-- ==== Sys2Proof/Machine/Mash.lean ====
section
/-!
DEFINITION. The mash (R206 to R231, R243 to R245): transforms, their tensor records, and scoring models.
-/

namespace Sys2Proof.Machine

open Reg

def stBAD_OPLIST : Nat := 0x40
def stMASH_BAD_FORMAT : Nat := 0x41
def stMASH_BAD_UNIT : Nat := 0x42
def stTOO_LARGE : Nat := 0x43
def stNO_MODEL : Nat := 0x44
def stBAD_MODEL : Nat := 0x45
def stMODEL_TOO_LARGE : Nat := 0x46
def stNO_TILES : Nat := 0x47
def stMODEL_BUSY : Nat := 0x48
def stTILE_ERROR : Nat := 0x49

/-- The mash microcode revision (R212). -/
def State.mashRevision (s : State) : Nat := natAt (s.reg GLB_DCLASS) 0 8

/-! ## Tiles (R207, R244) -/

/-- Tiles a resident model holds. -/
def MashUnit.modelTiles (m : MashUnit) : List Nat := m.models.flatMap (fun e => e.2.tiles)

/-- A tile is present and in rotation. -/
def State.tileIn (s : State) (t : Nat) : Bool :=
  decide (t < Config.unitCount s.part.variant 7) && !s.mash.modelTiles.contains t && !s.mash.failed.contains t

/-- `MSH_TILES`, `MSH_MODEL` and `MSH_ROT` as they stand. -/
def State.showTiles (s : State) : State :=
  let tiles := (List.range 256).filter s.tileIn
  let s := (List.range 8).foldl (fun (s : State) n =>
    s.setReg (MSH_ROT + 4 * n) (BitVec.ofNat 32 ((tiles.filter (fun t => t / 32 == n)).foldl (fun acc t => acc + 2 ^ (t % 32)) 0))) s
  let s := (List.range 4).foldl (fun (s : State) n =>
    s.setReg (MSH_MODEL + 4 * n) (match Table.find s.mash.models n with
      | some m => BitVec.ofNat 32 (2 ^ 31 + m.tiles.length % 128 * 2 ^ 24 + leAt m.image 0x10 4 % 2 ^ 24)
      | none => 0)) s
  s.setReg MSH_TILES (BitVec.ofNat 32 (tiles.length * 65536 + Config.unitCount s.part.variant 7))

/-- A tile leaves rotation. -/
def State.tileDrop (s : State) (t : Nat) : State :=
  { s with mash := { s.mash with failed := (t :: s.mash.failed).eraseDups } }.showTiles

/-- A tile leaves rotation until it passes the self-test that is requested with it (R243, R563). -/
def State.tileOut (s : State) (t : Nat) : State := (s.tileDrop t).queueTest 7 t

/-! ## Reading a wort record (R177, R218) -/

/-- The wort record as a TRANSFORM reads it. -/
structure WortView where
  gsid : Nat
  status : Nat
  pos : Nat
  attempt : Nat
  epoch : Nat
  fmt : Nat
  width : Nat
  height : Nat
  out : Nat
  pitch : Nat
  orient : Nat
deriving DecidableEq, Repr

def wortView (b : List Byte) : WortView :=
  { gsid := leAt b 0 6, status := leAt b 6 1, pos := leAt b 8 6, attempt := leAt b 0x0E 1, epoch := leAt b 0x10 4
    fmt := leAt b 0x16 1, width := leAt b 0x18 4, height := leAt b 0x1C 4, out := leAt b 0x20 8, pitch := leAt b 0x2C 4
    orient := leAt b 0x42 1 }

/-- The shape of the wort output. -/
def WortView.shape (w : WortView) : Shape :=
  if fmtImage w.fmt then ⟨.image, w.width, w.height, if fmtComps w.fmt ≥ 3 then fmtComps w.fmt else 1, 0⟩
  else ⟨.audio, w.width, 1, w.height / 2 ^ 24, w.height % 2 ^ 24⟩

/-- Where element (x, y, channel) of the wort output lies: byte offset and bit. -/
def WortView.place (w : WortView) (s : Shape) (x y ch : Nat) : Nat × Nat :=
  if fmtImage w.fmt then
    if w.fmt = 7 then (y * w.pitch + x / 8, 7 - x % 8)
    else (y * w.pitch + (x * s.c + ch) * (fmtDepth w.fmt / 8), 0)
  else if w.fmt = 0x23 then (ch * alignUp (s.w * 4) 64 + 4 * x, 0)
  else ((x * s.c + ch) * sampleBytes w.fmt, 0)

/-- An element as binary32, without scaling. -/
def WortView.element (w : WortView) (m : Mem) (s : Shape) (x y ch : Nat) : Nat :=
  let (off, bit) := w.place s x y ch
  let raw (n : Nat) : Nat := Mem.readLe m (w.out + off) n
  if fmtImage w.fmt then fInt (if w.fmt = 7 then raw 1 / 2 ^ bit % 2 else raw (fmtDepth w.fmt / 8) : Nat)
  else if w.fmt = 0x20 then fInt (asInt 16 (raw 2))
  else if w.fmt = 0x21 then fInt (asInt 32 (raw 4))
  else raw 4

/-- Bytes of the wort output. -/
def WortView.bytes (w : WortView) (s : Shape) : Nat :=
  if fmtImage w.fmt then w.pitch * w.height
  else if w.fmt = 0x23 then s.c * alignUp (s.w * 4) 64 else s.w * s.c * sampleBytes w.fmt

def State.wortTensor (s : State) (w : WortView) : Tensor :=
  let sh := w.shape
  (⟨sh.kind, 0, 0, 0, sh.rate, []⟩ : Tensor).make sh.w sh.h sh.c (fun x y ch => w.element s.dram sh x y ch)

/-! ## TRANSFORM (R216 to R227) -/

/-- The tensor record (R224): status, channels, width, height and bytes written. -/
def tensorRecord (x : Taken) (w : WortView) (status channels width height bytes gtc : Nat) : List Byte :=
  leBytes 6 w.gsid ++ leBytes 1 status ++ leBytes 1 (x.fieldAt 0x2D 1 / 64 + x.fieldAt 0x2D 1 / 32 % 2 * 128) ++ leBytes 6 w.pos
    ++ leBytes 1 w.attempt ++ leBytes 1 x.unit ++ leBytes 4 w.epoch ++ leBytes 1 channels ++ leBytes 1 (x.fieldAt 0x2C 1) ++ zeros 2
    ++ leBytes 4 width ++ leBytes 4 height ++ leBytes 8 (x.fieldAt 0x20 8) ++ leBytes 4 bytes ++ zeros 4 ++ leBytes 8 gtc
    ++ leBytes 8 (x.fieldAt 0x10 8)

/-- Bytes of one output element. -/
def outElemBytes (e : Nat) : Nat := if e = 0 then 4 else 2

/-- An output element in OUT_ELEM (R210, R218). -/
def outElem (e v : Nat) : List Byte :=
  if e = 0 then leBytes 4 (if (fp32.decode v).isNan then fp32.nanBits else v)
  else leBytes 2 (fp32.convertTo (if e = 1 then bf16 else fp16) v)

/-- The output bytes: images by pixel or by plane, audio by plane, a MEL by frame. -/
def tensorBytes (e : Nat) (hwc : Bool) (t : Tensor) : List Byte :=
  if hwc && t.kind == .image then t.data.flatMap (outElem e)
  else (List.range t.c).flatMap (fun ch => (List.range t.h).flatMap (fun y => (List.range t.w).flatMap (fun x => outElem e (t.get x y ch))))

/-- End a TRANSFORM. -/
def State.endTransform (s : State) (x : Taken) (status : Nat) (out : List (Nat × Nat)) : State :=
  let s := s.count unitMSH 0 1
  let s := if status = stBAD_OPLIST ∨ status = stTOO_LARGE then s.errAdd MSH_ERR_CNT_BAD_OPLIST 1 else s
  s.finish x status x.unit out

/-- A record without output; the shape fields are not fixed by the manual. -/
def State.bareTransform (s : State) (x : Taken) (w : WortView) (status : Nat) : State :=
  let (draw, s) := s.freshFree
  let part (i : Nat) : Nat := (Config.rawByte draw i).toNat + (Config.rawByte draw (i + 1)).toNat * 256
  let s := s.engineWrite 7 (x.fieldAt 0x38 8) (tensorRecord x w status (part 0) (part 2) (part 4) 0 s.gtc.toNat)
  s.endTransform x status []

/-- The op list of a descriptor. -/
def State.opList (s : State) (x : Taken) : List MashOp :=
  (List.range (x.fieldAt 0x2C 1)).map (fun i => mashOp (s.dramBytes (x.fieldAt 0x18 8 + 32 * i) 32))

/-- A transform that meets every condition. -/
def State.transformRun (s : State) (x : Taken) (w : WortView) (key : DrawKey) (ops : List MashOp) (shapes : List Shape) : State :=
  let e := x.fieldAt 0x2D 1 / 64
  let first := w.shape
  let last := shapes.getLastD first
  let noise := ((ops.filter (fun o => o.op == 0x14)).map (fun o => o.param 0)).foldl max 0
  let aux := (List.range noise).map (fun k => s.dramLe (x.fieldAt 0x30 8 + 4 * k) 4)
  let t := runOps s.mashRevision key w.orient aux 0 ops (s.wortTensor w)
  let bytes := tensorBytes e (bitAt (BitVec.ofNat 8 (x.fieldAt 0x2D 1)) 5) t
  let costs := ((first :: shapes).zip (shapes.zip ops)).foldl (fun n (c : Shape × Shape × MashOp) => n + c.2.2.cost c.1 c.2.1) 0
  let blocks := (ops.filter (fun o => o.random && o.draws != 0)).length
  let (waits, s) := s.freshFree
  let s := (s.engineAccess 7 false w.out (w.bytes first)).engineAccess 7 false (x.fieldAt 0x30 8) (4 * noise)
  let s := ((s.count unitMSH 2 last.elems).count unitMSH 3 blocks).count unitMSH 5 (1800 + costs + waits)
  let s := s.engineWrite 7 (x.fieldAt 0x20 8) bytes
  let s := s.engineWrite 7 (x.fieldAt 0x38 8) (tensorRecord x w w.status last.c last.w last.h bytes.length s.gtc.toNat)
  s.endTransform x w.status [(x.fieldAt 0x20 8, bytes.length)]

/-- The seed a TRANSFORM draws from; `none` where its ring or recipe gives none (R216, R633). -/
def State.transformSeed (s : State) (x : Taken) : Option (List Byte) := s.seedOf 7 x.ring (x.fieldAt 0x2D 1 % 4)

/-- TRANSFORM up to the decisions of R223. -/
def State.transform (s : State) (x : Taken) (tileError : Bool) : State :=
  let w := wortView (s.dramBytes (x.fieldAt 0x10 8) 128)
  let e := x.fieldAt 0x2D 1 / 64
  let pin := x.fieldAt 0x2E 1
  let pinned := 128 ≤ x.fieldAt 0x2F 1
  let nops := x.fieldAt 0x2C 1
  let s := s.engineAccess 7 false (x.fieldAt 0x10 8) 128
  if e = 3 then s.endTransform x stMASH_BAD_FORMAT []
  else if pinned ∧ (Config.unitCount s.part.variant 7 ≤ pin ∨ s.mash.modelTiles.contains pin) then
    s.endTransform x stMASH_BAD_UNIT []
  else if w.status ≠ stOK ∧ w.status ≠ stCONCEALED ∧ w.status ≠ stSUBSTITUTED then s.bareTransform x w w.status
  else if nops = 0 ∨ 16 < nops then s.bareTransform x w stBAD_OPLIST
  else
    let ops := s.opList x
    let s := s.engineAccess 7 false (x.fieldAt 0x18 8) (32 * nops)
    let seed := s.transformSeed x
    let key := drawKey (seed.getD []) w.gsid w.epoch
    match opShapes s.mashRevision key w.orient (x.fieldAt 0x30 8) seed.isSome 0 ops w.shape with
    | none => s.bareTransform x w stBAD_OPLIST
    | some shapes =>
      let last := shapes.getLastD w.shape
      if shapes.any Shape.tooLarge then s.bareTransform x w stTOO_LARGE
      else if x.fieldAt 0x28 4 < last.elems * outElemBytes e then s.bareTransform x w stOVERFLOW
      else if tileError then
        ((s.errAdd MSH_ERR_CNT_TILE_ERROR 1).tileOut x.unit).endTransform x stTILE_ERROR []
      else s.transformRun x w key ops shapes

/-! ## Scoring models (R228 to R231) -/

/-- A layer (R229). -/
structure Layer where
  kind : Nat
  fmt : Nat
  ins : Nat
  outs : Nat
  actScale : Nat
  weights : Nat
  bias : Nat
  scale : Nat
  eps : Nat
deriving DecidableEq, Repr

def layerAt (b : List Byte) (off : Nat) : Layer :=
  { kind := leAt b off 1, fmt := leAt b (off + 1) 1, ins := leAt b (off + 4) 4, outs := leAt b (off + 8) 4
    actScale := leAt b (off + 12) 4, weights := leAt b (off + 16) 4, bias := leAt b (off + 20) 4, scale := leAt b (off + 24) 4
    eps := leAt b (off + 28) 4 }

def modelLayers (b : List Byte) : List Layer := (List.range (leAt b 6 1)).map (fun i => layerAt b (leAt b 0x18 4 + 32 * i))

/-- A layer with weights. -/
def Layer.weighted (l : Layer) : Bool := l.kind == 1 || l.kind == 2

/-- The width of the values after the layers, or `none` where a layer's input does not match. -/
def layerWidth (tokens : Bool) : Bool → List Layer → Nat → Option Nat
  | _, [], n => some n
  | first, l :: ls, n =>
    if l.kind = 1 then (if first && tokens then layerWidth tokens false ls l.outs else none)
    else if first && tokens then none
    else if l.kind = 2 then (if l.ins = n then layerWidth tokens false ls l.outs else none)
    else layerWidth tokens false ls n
^^^^^^^^^^^^^^^^
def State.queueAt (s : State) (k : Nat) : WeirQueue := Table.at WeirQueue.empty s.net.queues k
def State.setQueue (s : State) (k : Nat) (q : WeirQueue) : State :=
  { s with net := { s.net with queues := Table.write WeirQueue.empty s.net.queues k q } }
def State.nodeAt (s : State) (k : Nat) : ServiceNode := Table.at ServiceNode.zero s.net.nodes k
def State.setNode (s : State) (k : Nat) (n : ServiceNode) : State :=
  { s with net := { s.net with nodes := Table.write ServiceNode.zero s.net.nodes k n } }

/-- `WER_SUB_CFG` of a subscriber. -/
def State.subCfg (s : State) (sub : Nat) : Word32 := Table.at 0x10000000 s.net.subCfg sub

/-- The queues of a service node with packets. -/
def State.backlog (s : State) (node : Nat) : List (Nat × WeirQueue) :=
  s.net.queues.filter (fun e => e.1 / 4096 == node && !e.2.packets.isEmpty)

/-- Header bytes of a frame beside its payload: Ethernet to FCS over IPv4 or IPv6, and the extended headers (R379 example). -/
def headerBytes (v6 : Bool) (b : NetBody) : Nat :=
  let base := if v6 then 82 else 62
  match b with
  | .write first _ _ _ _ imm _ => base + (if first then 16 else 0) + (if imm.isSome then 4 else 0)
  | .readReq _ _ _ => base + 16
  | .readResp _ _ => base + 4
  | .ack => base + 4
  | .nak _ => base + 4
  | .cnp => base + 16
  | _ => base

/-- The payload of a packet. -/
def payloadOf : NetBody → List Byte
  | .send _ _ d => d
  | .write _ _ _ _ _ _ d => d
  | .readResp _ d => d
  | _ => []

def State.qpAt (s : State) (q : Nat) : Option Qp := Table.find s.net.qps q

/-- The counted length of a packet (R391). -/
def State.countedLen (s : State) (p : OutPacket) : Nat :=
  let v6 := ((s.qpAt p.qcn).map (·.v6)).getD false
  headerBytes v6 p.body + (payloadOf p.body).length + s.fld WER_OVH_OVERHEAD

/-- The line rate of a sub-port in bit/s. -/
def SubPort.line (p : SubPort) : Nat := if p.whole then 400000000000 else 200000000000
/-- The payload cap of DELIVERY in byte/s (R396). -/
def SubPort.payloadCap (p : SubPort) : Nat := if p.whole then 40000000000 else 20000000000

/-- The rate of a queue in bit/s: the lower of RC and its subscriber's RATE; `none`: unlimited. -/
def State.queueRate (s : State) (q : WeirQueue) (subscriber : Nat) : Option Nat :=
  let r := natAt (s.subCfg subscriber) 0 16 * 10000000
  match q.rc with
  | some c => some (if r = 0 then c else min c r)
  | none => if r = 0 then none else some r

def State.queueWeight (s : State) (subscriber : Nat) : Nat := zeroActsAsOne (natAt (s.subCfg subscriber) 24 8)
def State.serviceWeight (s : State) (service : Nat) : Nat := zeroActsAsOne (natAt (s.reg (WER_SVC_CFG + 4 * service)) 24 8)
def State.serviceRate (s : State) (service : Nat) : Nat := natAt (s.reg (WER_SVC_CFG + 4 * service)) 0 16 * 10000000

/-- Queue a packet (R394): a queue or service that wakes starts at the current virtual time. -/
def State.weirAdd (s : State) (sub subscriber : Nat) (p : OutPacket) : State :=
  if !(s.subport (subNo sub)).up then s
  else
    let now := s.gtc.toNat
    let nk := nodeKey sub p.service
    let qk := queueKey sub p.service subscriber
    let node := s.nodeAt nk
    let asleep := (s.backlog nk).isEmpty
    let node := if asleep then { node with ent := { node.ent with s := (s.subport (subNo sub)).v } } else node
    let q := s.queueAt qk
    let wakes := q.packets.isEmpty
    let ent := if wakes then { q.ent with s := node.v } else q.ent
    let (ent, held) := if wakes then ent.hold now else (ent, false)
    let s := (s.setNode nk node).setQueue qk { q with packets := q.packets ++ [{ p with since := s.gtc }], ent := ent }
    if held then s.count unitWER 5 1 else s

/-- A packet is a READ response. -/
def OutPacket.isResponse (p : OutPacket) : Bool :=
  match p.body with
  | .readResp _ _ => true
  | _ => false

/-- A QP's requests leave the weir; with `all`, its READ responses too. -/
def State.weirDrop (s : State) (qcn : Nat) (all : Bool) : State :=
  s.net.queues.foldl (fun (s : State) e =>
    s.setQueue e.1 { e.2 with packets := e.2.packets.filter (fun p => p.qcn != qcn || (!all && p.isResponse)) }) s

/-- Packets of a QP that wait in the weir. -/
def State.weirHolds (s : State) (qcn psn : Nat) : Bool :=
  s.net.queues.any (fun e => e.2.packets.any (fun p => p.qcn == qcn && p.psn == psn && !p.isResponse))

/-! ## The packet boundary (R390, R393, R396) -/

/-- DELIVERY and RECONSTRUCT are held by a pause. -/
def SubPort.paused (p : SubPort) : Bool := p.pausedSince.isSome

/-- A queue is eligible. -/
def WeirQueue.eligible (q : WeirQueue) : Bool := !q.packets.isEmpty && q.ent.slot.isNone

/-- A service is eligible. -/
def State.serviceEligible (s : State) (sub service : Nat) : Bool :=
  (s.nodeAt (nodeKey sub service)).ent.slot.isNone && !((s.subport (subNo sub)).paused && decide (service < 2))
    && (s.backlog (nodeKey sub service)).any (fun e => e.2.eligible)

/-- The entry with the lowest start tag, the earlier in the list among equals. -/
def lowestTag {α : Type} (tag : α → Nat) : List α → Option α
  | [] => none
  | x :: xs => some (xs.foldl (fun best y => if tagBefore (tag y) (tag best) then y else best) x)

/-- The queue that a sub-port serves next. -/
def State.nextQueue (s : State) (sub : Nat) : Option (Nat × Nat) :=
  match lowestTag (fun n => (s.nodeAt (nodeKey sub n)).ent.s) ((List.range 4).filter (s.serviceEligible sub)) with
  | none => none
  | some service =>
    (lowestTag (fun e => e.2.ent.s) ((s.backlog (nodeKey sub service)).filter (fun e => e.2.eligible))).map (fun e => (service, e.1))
^^^^^^^^^^^^^^^^
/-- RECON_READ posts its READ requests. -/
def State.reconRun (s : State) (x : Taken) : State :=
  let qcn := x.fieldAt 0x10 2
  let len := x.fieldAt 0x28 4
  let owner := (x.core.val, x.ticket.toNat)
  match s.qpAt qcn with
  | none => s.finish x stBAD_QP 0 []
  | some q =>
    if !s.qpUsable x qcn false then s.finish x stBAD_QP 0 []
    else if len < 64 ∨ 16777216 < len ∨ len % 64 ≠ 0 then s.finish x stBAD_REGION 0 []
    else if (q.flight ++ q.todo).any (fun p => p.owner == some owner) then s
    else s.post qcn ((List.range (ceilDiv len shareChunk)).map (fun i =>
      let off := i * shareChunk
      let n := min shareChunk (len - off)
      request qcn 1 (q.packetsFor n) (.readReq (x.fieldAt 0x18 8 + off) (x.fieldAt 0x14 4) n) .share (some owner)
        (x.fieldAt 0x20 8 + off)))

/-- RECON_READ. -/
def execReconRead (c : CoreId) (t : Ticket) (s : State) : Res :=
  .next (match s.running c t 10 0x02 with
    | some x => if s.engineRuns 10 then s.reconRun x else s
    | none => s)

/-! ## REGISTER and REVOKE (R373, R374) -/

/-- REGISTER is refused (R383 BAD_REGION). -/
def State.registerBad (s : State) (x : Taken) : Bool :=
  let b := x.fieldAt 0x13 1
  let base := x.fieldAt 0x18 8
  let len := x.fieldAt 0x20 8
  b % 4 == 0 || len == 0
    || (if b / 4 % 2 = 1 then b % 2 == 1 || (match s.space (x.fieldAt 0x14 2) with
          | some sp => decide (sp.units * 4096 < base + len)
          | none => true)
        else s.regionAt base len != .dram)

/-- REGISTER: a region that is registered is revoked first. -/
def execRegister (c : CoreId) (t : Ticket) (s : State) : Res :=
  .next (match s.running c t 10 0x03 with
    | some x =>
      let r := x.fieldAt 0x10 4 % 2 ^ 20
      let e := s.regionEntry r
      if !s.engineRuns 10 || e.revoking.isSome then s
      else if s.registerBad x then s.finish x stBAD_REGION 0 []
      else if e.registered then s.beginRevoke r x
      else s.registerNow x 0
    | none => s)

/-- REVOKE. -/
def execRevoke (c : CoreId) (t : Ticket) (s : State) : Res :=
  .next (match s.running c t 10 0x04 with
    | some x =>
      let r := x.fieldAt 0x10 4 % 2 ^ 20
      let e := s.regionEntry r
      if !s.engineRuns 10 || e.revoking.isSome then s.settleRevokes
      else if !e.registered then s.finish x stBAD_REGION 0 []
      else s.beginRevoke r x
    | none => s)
^^^^^^^^^^^^^^^^
Work task.
Extract from the listing above the lines between the line containing "-- ==== Sys2Proof/Machine/Mash.lean" and the line containing "def State.tileDrop (s", keeping both of those lines. Output nothing else.

Result of this exercise.
-- ==== Sys2Proof/Machine/Mash.lean ====
section
/-!
DEFINITION. The mash (R206 to R231, R243 to R245): transforms, their tensor records, and scoring models.
-/

namespace Sys2Proof.Machine

open Reg

def stBAD_OPLIST : Nat := 0x40
def stMASH_BAD_FORMAT : Nat := 0x41
def stMASH_BAD_UNIT : Nat := 0x42
def stTOO_LARGE : Nat := 0x43
def stNO_MODEL : Nat := 0x44
def stBAD_MODEL : Nat := 0x45
def stMODEL_TOO_LARGE : Nat := 0x46
def stNO_TILES : Nat := 0x47
def stMODEL_BUSY : Nat := 0x48
def stTILE_ERROR : Nat := 0x49

/-- The mash microcode revision (R212). -/
def State.mashRevision (s : State) : Nat := natAt (s.reg GLB_DCLASS) 0 8

/-! ## Tiles (R207, R244) -/

/-- Tiles a resident model holds. -/
def MashUnit.modelTiles (m : MashUnit) : List Nat := m.models.flatMap (fun e => e.2.tiles)

/-- A tile is present and in rotation. -/
def State.tileIn (s : State) (t : Nat) : Bool :=
  decide (t < Config.unitCount s.part.variant 7) && !s.mash.modelTiles.contains t && !s.mash.failed.contains t

/-- `MSH_TILES`, `MSH_MODEL` and `MSH_ROT` as they stand. -/
def State.showTiles (s : State) : State :=
  let tiles := (List.range 256).filter s.tileIn
  let s := (List.range 8).foldl (fun (s : State) n =>
    s.setReg (MSH_ROT + 4 * n) (BitVec.ofNat 32 ((tiles.filter (fun t => t / 32 == n)).foldl (fun acc t => acc + 2 ^ (t % 32)) 0))) s
  let s := (List.range 4).foldl (fun (s : State) n =>
    s.setReg (MSH_MODEL + 4 * n) (match Table.find s.mash.models n with
      | some m => BitVec.ofNat 32 (2 ^ 31 + m.tiles.length % 128 * 2 ^ 24 + leAt m.image 0x10 4 % 2 ^ 24)
      | none => 0)) s
  s.setReg MSH_TILES (BitVec.ofNat 32 (tiles.length * 65536 + Config.unitCount s.part.variant 7))

/-- A tile leaves rotation. -/
def State.tileDrop (s : State) (t : Nat) : State :=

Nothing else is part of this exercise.